Sensex sinks over 1,100 points: What's behind today's market crash
India's benchmark equity indices, the Sensex and Nifty50, plunged sharply on Friday. The BSE Sensex fell by 1,147 points or 1.41% to trade at 80,142 while the Nifty50 declined by 337 points or 1.37% to 24,211 in mid-morning trade. The slump resulted in a loss of ₹6.5 lakh crore in the market capitalization of all listed companies on the BSE, which fell to ₹451.65 lakh crore.
Metal stocks slump amid stronger dollar and China's uncertainty
The market fall was mainly led by a fall in metal stocks amid a stronger US dollar and uncertainty over China's economic stimulus measures. The Nifty Metal index plunged up to 5%, with companies like SAIL, NMDC and Hindustan Copper declining between 3.5% and 5.5%. The absence of specific details from China on its plans to revive the economy added to investor skepticism.
Interest rate-sensitive sectors and market volatility rise
Interest rate-sensitive sectors like Nifty Bank, Auto, Financial Services, PSU Bank, and Realty also fell between 1.5% and 2.7%. The India VIX index, which gages market volatility, jumped by almost 9% to 14.3. A stronger dollar added to market woes as the dollar index rose by 0.13% to 107.1.
Inflation figures and global markets influence sentiment
Inflation figures also played a role in shaping the market mood. India's retail inflation eased marginally to 5.48% in November, but it remained elevated in rural areas at 9.10% and urban areas at 8.74%. Food inflation eased but remained close to double digits at 9.04%. Global markets reflected these worries as Asian shares fell on the back of a strong dollar and rising US Treasury yields.

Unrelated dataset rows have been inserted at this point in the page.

-- ==== Sys2Proof/Tests/Slice0.lean ====
section
/-!
SUPPORT. Small tests, each with its source in the spec, and for each statement of
Certificates/Slice0/Obligations.lean that has hypotheses a concrete state and operands that meet them.
-/

namespace Sys2Proof.Tests

set_option Elab.async false

open Sys2Proof Sys2Proof.Machine

/-! ### Helpers -/

/-- The state a step or command answers. -/
def after (o : Host.Outcome State Fault Refusal) : State :=
  match o with
  | .next t => t
  | .fault _ => State.reset
  | .refused _ => State.reset

/-- A step or command answers a next state. -/
def goesOn (o : Host.Outcome State Fault Refusal) : Bool :=
  match o with
  | .next _ => true
  | .fault _ => false
  | .refused _ => false

theorem eq_next_after {o : Host.Outcome State Fault Refusal} (h : goesOn o = true) : o = .next (after o) := by
  cases o <;> simp_all [goesOn, after]

/-- Source scenario 1: payload, buffer, and the instance of serial 400565321 (S1). -/
def payload1 : Payload :=
  #v[0x11, 0x49, 0x24, 0x07, 0x0E, 0xA2, 0x76, 0x17, 0x0E, 0xCF, 0x86, 0x91, 0x67, 0x47, 0xCF, 0xA2, 0x77, 0xD3]
def buffer1 : Buffer := payload1 ++ (#v[0x6E, 0x2D] : Vector Byte 2)
def device1 : State :=
  { State.reset with serial := 400565321, key := #v[0x47, 0xCF, 0xA2, 0x7E, 0xB7], kvalid := true }

/-- T-RAW-3: the payload whose fields are all zero but the serial, and its instance. -/
def payload3 : Payload := #v[0x11, 0, 0, 0x47, 0, 0, 0, 0x29, 0x8C, 0, 0, 0, 0, 0x47, 0, 0, 0, 0]
def device3 : State :=
  { State.reset with serial := 1964010699, key := #v[0x47, 0, 0, 0, 0], kvalid := true }

/-- A state with a valid record whose time_between_pulses is given. -/
def withTbp (tbp : BitVec 16) : State :=
  { device1 with record := { Record.zero with tbp := tbp, serial := 565321 }, rvalid := true }

/-- A reset state with one command word issued. -/
def issued (w : CommandWord) : State := State.reset.issue [.command w]

/-! ### Well-formedness -/

/-- The one ill-formed command: PWR of a block without the power unit (R53). -/
theorem test_wellFormed_pwr_needs_power : (Instr.pwr 1000).wellFormed false = false := by decide

theorem test_wellFormed_pwr : (Instr.pwr 1000).wellFormed true = true := by decide

theorem test_wellFormed_ldser : (Instr.ldser 0).wellFormed false = true := by decide

/-! ### Decoding: words written out from R46 to R49 (T-ENC) -/

/-- T-ENC-1. -/
theorem test_decode_ldser :
    decode true 0x0117E0244900000000000000000000000000000000#168 = .ok (.ldser 400565321) := by decide +kernel

/-- T-ENC-3: a reserved bit. -/
theorem test_decode_ldser_reserved :
    decode true 0x0117E0244900000000000000000000000000000001#168 = .error (.reservedBits 1) := by decide +kernel

/-- T-ENC-4. -/
theorem test_decode_cksum :
    decode true 0x0211492407_0EA27617_0ECF86916747CFA277D30000#168 = .ok (.cksum payload1) := by decide +kernel

/-- T-ENC-5. -/
theorem test_decode_decraw :
    decode true 0x0311492407_0EA27617_0ECF86916747CFA277D30000#168 = .ok (.decraw payload1) := by decide +kernel

/-- T-ENC-6: format B18 with nonzero `W[15:0]`. -/
theorem test_decode_decraw_reserved :
    decode true 0x0311492407_0EA27617_0ECF86916747CFA277D36E2D#168 = .error (.reservedBits 3) := by
  decide +kernel

/-- T-ENC-7. -/
theorem test_decode_dec :
    decode true 0x0411492407_0EA27617_0ECF86916747CFA277D36E2D#168 = .ok (.dec buffer1) := by decide +kernel

/-- T-ENC-8. -/
theorem test_decode_pwr :
    decode true 0x05000003E800000000000000000000000000000000#168 = .ok (.pwr 1000) := by decide +kernel

/-- R53: opcode 0x05 without the power unit. -/
theorem test_decode_pwr_absent :
    decode false 0x05000003E800000000000000000000000000000000#168 = .error .powerAbsent := by decide +kernel

/-- T-ENC-10, T-ENC-11, T-ENC-12: reserved opcodes. -/
theorem test_decode_reserved_opcodes :
    decode true 0#168 = .error (.reservedOpcode 0) ∧
    decode true 0x060000000000000000000000000000000000000000#168 = .error (.reservedOpcode 6) ∧
    decode true 0xFF11492407_0EA27617_0ECF86916747CFA277D36E2D#168 = .error (.reservedOpcode 0xFF) := by
  decide +kernel

/-- The frame bytes of T-ENC-9, read as a byte string with one byte after them. -/
theorem test_decodeBytes_pwr :
    decodeBytes true ([0x05, 0xFF, 0xFF, 0xFF, 0xFF] ++ List.replicate 16 0 ++ [0xAA]) =
      .ok (.pwr 4294967295, [0xAA]) := by decide +kernel

theorem test_decodeBytes_short : decodeBytes true [0x01, 0x17] = .error (.incompleteWord 2) := by decide +kernel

FIIs continue selling off equities amid high valuations
In India, FIIs continued the sell-off, offloading equities worth ₹4,572 crore over two days amid high valuations and appreciating dollar post-US elections. Despite these challenges, some analysts believe the market is in a consolidation phase with potential for future rallies if certain thresholds are crossed in the coming months.